> _ACTION ITEM_
Can you quote, word for word, every line from the first line of the records below through the line containing "its frame. -/", and nothing else?

> _GIVEN DATA_
_ _ _ _ _
/-! ### Every instruction completes -/

/-- R110, R130: a state that differs from `s` at most in what some instruction writes. -/
abbrev inInstrFrame (s t : State) : Prop := t = { s with
  mode := t.mode, sel := t.sel, drawColor := t.drawColor, btnFlag := t.btnFlag, accLine := t.accLine,
  accRect := t.accRect, accTri := t.accTri, timerDiv := t.timerDiv, fb := t.fb }

/-- R220: the instruction has a successor, in its frame. -/
abbrev completes (i : Instr) (s : State) : Prop := ∃ t, exec i s = .next t ∧ inInstrFrame s t

/-- R110: by the key. -/
theorem pressKey_inInstrFrame (v : BitVec 4) (s : State) : inInstrFrame s (pressKey v s) := by
  unfold pressKey
  split_ifs with hA h0 hB h9 hs
  · rfl
  · rfl
  · rfl
  · rfl
  · rw [select_eq]
  · rfl

theorem decode_k5_completes (w : KeyWord) (s : State) : completes (decode (.k5 w)) s := by
  rw [← makeKeyWord_fields w]
  cases w.pressed with
  | false => rw [decode_notPressed]; exact ⟨s, rfl, rfl⟩
  | true => rw [decode_pressed]; exact ⟨_, exec_decodePressed _ s, pressKey_inInstrFrame _ s⟩

/-- R130: by the mode. -/
theorem decode_m6_completes (w : ModeWord) (s : State) : completes (decode (.m6 w)) s := by
  obtain ⟨m, n, rfl⟩ := exists_makeModeWord w
  rw [decode_makeModeWord]
  cases m with
  | color => exact ⟨_, exec_decodeColorSel n s, by split_ifs <;> rfl⟩
  | fill => exact ⟨_, exec_decodeFillSel n s, by split_ifs <;> rfl⟩
  | draw => exact ⟨_, exec_decodeDrawSel n s, by rw [drawTool_frame]; rfl⟩
  | speed => exact ⟨_, exec_decodeSpeedSel n s, by split_ifs <;> rfl⟩

theorem decode_completes (w : CodeWord) (s : State) : completes (decode w) s := by
  cases w with
  | k5 w => exact decode_k5_completes w s
  | m6 w => exact decode_m6_completes w s

/-- Settles O6: a well-formed instruction is the decoding of its code; a reserved key word has no effect whatever its nibble. -/
theorem everyInstructionCompletes : Obligations.EveryInstructionCompletes := by
  intro i s
  by_cases hi : i.wf = true
  · exact decodeOfEncode i hi ▸ decode_completes (encode i) s
  · cases i with
    | k5Reserved v => exact ⟨s, rfl, rfl⟩
    | _ => exact absurd rfl hi

/-! ### Every state of a run has a successor -/

/-- Settles O59, by who steps: another agent's step always completes, the main sequencer's under the invariant. -/
theorem theMachineNeverStops : Obligations.TheMachineNeverStops := by
  intro s hi
  rcases step_turn s with hm | ⟨e, rest, hmv⟩
  · rw [step_main hm]
    exact mainStep_of_inv { hi with }
  · exact ⟨_, step_env hmv⟩

/-! ### What each interrupt does -/

/-- R92: the whole effect of a completion, each cell with the condition under which it changes. -/
theorem completeConversion_eq (a : Axis) (s : State) : completeConversion a s = { s with
    sample := s.sample.set a (if s.conv.get a = .busy then s.adcIn.get a else s.sample.get a)
    fresh := s.fresh.set a (if s.conv.get a = .busy then true else s.fresh.get a)
    conv := s.conv.set a .idle } := by
  rcases completeConversion_cases a s with ⟨hbusy, e⟩ | ⟨hn, e⟩ <;> rw [e]
  · simp only [hbusy, if_true]
  · have hidle : s.conv.get a = .idle := by cases h : s.conv.get a <;> simp_all
    have hconv : s.conv.set a .idle = s.conv := by rw [← hidle, set_get_self]
    simp only [hn, if_false, set_get_self, hconv]

/-- R232: the whole effect of a base tick, each cell with the condition under which it changes. -/
theorem timerFire_eq (s : State) : timerFire s = { s with
    movementDue := s.movementDue || decide (s.timerCnt + 1 ≥ s.timerDiv)
    timerCnt := if s.timerCnt + 1 ≥ s.timerDiv then 0 else s.timerCnt + 1 } := by
  rcases timerFire_cases s with ⟨hle, e⟩ | ⟨hlt, e⟩ <;> rw [e]
  · simp [hle]
  · simp [Nat.not_le.mpr hlt]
_ _ _ _ _
> _OUTPUT_
/-! ### Every instruction completes -/

/-- R110, R130: a state that differs from `s` at most in what some instruction writes. -/
abbrev inInstrFrame (s t : State) : Prop := t = { s with
  mode := t.mode, sel := t.sel, drawColor := t.drawColor, btnFlag := t.btnFlag, accLine := t.accLine,
  accRect := t.accRect, accTri := t.accTri, timerDiv := t.timerDiv, fb := t.fb }

/-- R220: the instruction has a successor, in its frame. -/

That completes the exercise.